Dataset entries:
==========

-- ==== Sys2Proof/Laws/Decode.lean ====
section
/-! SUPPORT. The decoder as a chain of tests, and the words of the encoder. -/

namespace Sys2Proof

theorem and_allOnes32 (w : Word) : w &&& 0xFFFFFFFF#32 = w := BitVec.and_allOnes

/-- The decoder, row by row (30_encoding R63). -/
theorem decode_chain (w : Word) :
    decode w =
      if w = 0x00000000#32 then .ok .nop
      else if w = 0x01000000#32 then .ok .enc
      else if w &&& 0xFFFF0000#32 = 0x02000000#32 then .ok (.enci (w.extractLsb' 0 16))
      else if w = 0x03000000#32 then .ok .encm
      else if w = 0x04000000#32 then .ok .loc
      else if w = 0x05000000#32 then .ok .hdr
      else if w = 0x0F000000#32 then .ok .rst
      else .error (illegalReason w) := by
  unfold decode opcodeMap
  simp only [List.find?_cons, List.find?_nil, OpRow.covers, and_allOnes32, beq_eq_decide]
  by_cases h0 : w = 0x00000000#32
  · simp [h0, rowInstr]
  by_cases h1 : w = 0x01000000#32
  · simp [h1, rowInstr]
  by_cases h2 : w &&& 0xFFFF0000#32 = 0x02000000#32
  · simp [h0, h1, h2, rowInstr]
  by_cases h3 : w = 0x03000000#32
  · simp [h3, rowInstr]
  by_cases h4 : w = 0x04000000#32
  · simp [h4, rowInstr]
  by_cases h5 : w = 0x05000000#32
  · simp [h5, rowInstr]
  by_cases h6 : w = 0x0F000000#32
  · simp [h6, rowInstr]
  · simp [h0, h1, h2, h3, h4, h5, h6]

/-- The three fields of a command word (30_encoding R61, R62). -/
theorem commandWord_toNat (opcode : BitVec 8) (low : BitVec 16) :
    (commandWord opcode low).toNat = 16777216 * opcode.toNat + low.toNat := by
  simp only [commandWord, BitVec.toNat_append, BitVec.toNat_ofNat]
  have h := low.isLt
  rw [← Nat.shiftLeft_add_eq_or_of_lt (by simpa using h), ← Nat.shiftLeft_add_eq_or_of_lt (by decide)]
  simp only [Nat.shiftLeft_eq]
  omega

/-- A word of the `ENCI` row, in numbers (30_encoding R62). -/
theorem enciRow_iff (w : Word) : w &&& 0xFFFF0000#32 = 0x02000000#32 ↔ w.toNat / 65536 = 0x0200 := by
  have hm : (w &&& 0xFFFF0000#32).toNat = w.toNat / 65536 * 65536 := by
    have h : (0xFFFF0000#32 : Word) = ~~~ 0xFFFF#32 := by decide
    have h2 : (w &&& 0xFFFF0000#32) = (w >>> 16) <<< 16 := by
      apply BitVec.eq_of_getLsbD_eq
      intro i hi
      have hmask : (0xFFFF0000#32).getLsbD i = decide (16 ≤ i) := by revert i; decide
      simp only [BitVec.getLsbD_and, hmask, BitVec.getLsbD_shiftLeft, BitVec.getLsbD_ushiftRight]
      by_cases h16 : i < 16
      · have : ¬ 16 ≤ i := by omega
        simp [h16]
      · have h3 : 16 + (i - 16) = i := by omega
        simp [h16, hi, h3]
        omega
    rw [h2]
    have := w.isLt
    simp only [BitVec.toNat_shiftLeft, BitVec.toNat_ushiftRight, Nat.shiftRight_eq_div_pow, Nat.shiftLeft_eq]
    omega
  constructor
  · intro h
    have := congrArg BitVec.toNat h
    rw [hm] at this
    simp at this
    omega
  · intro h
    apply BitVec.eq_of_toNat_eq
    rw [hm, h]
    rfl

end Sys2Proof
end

==========

● **What you need to do**: Starting at the line that has "else if w = 0x01000000#32 then .ok .enc" in the records above, restate word for word every line until the one that has "by_cases h1 : w = 0x01000000#32", and include that one as well.

● **Exercise answer**:
      else if w = 0x01000000#32 then .ok .enc
      else if w &&& 0xFFFF0000#32 = 0x02000000#32 then .ok (.enci (w.extractLsb' 0 16))
      else if w = 0x03000000#32 then .ok .encm
      else if w = 0x04000000#32 then .ok .loc
      else if w = 0x05000000#32 then .ok .hdr
      else if w = 0x0F000000#32 then .ok .rst
      else .error (illegalReason w) := by
  unfold decode opcodeMap
  simp only [List.find?_cons, List.find?_nil, OpRow.covers, and_allOnes32, beq_eq_decide]
  by_cases h0 : w = 0x00000000#32
  · simp [h0, rowInstr]
  by_cases h1 : w = 0x01000000#32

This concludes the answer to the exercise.